Наиболее усердным из них был граф Демэзон, высокий, тощий, сутулый человек. На его глубоко запавших щеках, из-под самых скул выбивались две узкие прядки волос, которые, постепенно расширяясь, снежной лавиной затопляли подбородок и грудь. Он то и дело погружал в нее свою длинную костлявую руку с золотыми перстнями. Оплакивая в течение двадцати лет свою жену, погибшую в расцвете юности и красоты от чахотки, он всю жизнь проводил в том, что изыскивал способы общения с мертвыми и заполнял скверной мазней свой одинокий особняк. Его доверие к Гинардону не имело границ. Столь же часто появлялся в лавке г-н Бланмениль, управляющий крупным кредитным банком. Это был цветущий и плотный мужчина лет пятидесяти; он мало интересовался искусством и вряд ли хорошо разбирался в нем, но его привлекала юная Октавия, сидевшая посреди лавки, как певчая птичка в клетке.
Г-н Бланмениль не замедлил установить с ней некое дружественное взаимопонимание, чего по неопытности не замечал только один папаша Гинардон, ибо старик был еще молод в своей любви к Октавии. Г-н Гаэтан д'Эпарвье заходил иногда к папаше Гинардону из любопытства, потому что угадал в нем искуснейшего фальсификатора. Г-н Ле Трюк де Рюффек, этот великий рубака, явился однажды к старому антиквару и поделился с ним своими планами. Г-н Ле Трюк де Рюффек устраивал в Малом дворце историческую выставку холодного оружия в пользу воспитательного дома для маленьких марокканцев и просил папашу Гинардона одолжить ему несколько наиболее ценных экземпляров из его коллекции.
— Мы думали сначала, — говорил он, — устроить выставку, которая называлась бы "Крест и шпага". Сочетание этих двух слов дает вам ясное представление о том, каким духом было бы проникнуто наше предприятие. Мысль и высокопатриотическая, и христианская побудила нас: соединить шпагу-символ чести и крест-символ спасения. Мы заручились в этом деле высоким покровительством военного министра и монсеньера Кашпо. К несчастью, осуществление нашего плана натолкнулось на некоторые препятствия, и его пришлось отложить. Сейчас мы устраиваем выставку шпаги. Я уже составил заметку, в которой разъясняется смысл и значение этой выставки.

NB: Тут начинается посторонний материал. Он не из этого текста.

-- ==== Sys2Proof/Machine/FieldMeanings.lean ====
section
/-! DEFINITION. The meanings of command field values (R104 to R107, R117, R182, R183), each evaluated alone (log 1). -/

namespace Sys2Proof.Machine

/-- `DM_EVERY` (R182). Draw mode 0: whether a step is admitted. -/
def execDmEvery (firstCol : Bool) (firstRow : Bool) (s : State) : Host.Outcome State Fault Refusal :=
  .next (s.respond (.verdict (drawModeAdmits 0 firstCol firstRow)))

/-- `DM_NOT_FIRST_COL` (R182). Draw mode 1: whether a step is admitted. -/
def execDmNotFirstCol (firstCol : Bool) (firstRow : Bool) (s : State) : Host.Outcome State Fault Refusal :=
  .next (s.respond (.verdict (drawModeAdmits 1 firstCol firstRow)))

/-- `DM_NOT_FIRST_ROW` (R182). Draw mode 2: whether a step is admitted. -/
def execDmNotFirstRow (firstCol : Bool) (firstRow : Bool) (s : State) : Host.Outcome State Fault Refusal :=
  .next (s.respond (.verdict (drawModeAdmits 2 firstCol firstRow)))

/-- `DM_3` (R182). Draw mode 3: whether a step is admitted. -/
def execDm3 (firstCol : Bool) (firstRow : Bool) (s : State) : Host.Outcome State Fault Refusal :=
  .next (s.respond (.verdict (drawModeAdmits 3 firstCol firstRow)))

/-- `CLIP_OFF` (R183). Mask mode 0: whether a destination coordinate passes the clip. -/
def execClipOff (dx : Word) (dy : Word) (s : State) : Host.Outcome State Fault Refusal :=
  .next (s.respond (.verdict (s.clipPass 0 dx.toInt dy.toInt)))

/-- `CLIP_ON_1` (R183). Mask mode 1: whether a destination coordinate passes the clip. -/
def execClipOn1 (dx : Word) (dy : Word) (s : State) : Host.Outcome State Fault Refusal :=
  .next (s.respond (.verdict (s.clipPass 1 dx.toInt dy.toInt)))

/-- `CLIP_ON_2` (R183). Mask mode 2: whether a destination coordinate passes the clip. -/
def execClipOn2 (dx : Word) (dy : Word) (s : State) : Host.Outcome State Fault Refusal :=
  .next (s.respond (.verdict (s.clipPass 2 dx.toInt dy.toInt)))

/-- `CLIP_ON_3` (R183). Mask mode 3: whether a destination coordinate passes the clip. -/
def execClipOn3 (dx : Word) (dy : Word) (s : State) : Host.Outcome State Fault Refusal :=
  .next (s.respond (.verdict (s.clipPass 3 dx.toInt dy.toInt)))

/-- `OCT_0` (R104). Octant 0: the two directions and the major axis. -/
def execOct0 (s : State) : Host.Outcome State Fault Refusal :=
  .next (s.respond (.directions (octantXdir 0) (octantYdir 0) (octantYmajor 0)))

/-- `OCT_1` (R104). Octant 1: the two directions and the major axis. -/
def execOct1 (s : State) : Host.Outcome State Fault Refusal :=
  .next (s.respond (.directions (octantXdir 1) (octantYdir 1) (octantYmajor 1)))

/-- `OCT_2` (R104). Octant 2: the two directions and the major axis. -/
def execOct2 (s : State) : Host.Outcome State Fault Refusal :=
  .next (s.respond (.directions (octantXdir 2) (octantYdir 2) (octantYmajor 2)))

/-- `OCT_3` (R104). Octant 3: the two directions and the major axis. -/
def execOct3 (s : State) : Host.Outcome State Fault Refusal :=
  .next (s.respond (.directions (octantXdir 3) (octantYdir 3) (octantYmajor 3)))

/-- `OCT_4` (R104). Octant 4: the two directions and the major axis. -/
def execOct4 (s : State) : Host.Outcome State Fault Refusal :=
  .next (s.respond (.directions (octantXdir 4) (octantYdir 4) (octantYmajor 4)))

/-- `OCT_5` (R104). Octant 5: the two directions and the major axis. -/
def execOct5 (s : State) : Host.Outcome State Fault Refusal :=
  .next (s.respond (.directions (octantXdir 5) (octantYdir 5) (octantYmajor 5)))

/-- `OCT_6` (R104). Octant 6: the two directions and the major axis. -/
def execOct6 (s : State) : Host.Outcome State Fault Refusal :=
  .next (s.respond (.directions (octantXdir 6) (octantYdir 6) (octantYmajor 6)))

/-- `OCT_7` (R104). Octant 7: the two directions and the major axis. -/
def execOct7 (s : State) : Host.Outcome State Fault Refusal :=
  .next (s.respond (.directions (octantXdir 7) (octantYdir 7) (octantYmajor 7)))

/-- `FG_SRC_COLOR_0` (R117). Foreground source select 0: the source operand. -/
def execFgSrcColor0 (srcSel : BitVec 4) (sx : Word) (sy : Word) (s : State) : Host.Outcome State Fault Refusal :=
  .next ((s.fgSource 0 srcSel sx.toInt sy.toInt).2.respond (.value (s.fgSource 0 srcSel sx.toInt sy.toInt).1))

/-- `FG_SRC_COLOR_1` (R117). Foreground source select 1: the source operand. -/
def execFgSrcColor1 (srcSel : BitVec 4) (sx : Word) (sy : Word) (s : State) : Host.Outcome State Fault Refusal :=
  .next ((s.fgSource 1 srcSel sx.toInt sy.toInt).2.respond (.value (s.fgSource 1 srcSel sx.toInt sy.toInt).1))

/-- `FG_SRC_MAP` (R117). Foreground source select 2: the source operand. -/
def execFgSrcMap (srcSel : BitVec 4) (sx : Word) (sy : Word) (s : State) : Host.Outcome State Fault Refusal :=
  .next ((s.fgSource 2 srcSel sx.toInt sy.toInt).2.respond (.value (s.fgSource 2 srcSel sx.toInt sy.toInt).1))

/-- `FG_SRC_COLOR_3` (R117). Foreground source select 3: the source operand. -/
def execFgSrcColor3 (srcSel : BitVec 4) (sx : Word) (sy : Word) (s : State) : Host.Outcome State Fault Refusal :=
  .next ((s.fgSource 3 srcSel sx.toInt sy.toInt).2.respond (.value (s.fgSource 3 srcSel sx.toInt sy.toInt).1))

/-- `BG_SRC_COLOR_0` (R117). Background source select 0: the source operand. -/
def execBgSrcColor0 (srcSel : BitVec 4) (sx : Word) (sy : Word) (s : State) : Host.Outcome State Fault Refusal :=
  .next ((s.bgSource 0 srcSel sx.toInt sy.toInt).2.respond (.value (s.bgSource 0 srcSel sx.toInt sy.toInt).1))

/-- `BG_SRC_COLOR_1` (R117). Background source select 1: the source operand. -/
def execBgSrcColor1 (srcSel : BitVec 4) (sx : Word) (sy : Word) (s : State) : Host.Outcome State Fault Refusal :=
  .next ((s.bgSource 1 srcSel sx.toInt sy.toInt).2.respond (.value (s.bgSource 1 srcSel sx.toInt sy.toInt).1))

/-- `BG_SRC_MAP` (R117). Background source select 2: the source operand. -/
def execBgSrcMap (srcSel : BitVec 4) (sx : Word) (sy : Word) (s : State) : Host.Outcome State Fault Refusal :=
  .next ((s.bgSource 2 srcSel sx.toInt sy.toInt).2.respond (.value (s.bgSource 2 srcSel sx.toInt sy.toInt).1))

/-- `BG_SRC_COLOR_3` (R117). Background source select 3: the source operand. -/
def execBgSrcColor3 (srcSel : BitVec 4) (sx : Word) (sy : Word) (s : State) : Host.Outcome State Fault Refusal :=
  .next ((s.bgSource 3 srcSel sx.toInt sy.toInt).2.respond (.value (s.bgSource 3 srcSel sx.toInt sy.toInt).1))

/-- `PAT_NONE` (R107). Pattern selector 8: no pattern, every step takes the foreground path. -/
def execPatNone (s : State) : Host.Outcome State Fault Refusal :=
  .next (s.respond (.verdict true))

/-- `PAT_MAP` (R107). A pattern map: the mix its pixel selects. -/
def execPatMap (sel : BitVec 4) (px : Word) (py : Word) (s : State) : Host.Outcome State Fault Refusal :=
  .next ((s.readPixel (selectMap sel) px.toInt py.toInt).2.respond
    (.verdict (decide ((s.readPixel (selectMap sel) px.toInt py.toInt).1 ≠ 0))))

/-- `SRC_MAP_SEL` (R107). The source map of a selector. -/
def execSrcMapSel (sel : BitVec 4) (s : State) : Host.Outcome State Fault Refusal :=
  .next (s.respond (.mapIndex (selectMap sel)))

/-- `DST_MAP_SEL` (R107). The destination map of a selector. -/
def execDstMapSel (sel : BitVec 4) (s : State) : Host.Outcome State Fault Refusal :=
  .next (s.respond (.mapIndex (selectMap sel)))

end Sys2Proof.Machine
end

— С этими словами г-н Ле Трюк де Рюффек достал из кармана туго набитый бумажник и разыскал среди всевозможных повесток и судебных решений о дуэлях и о несостоятельности грязную, сплошь исписанную бумажку.
— Вот, — сказал он: "Шпага — суровая девственница. Это оружие французское по преимуществу. В эпоху, когда национальное чувство после очень длительного упадка разгорается ярче, чем когда-либо…" и так далее. Понимаете?
И он повторил свою просьбу — одолжить какой-нибудь редкий экземпляр старинного оружия, чтобы его можно было поместить на самом видном месте этой выставки, которая устраивается в пользу воспитательного дома для маленьких марокканцев, под почетным председательством генерала д'Эпарвье. Папаша Гинардон почти не занимался старинным оружием. Он торговал преимущественно картинами, рисунками и книгами. Но его трудно было застигнуть врасплох. Он снял со стены рапиру с ажурной чашкой эфеса в ярко выраженном стиле Людовика XIII — Наполеона III и протянул ее организатору выставки. Тот созерцал рапиру не без уважения, но хранил осторожное молчание.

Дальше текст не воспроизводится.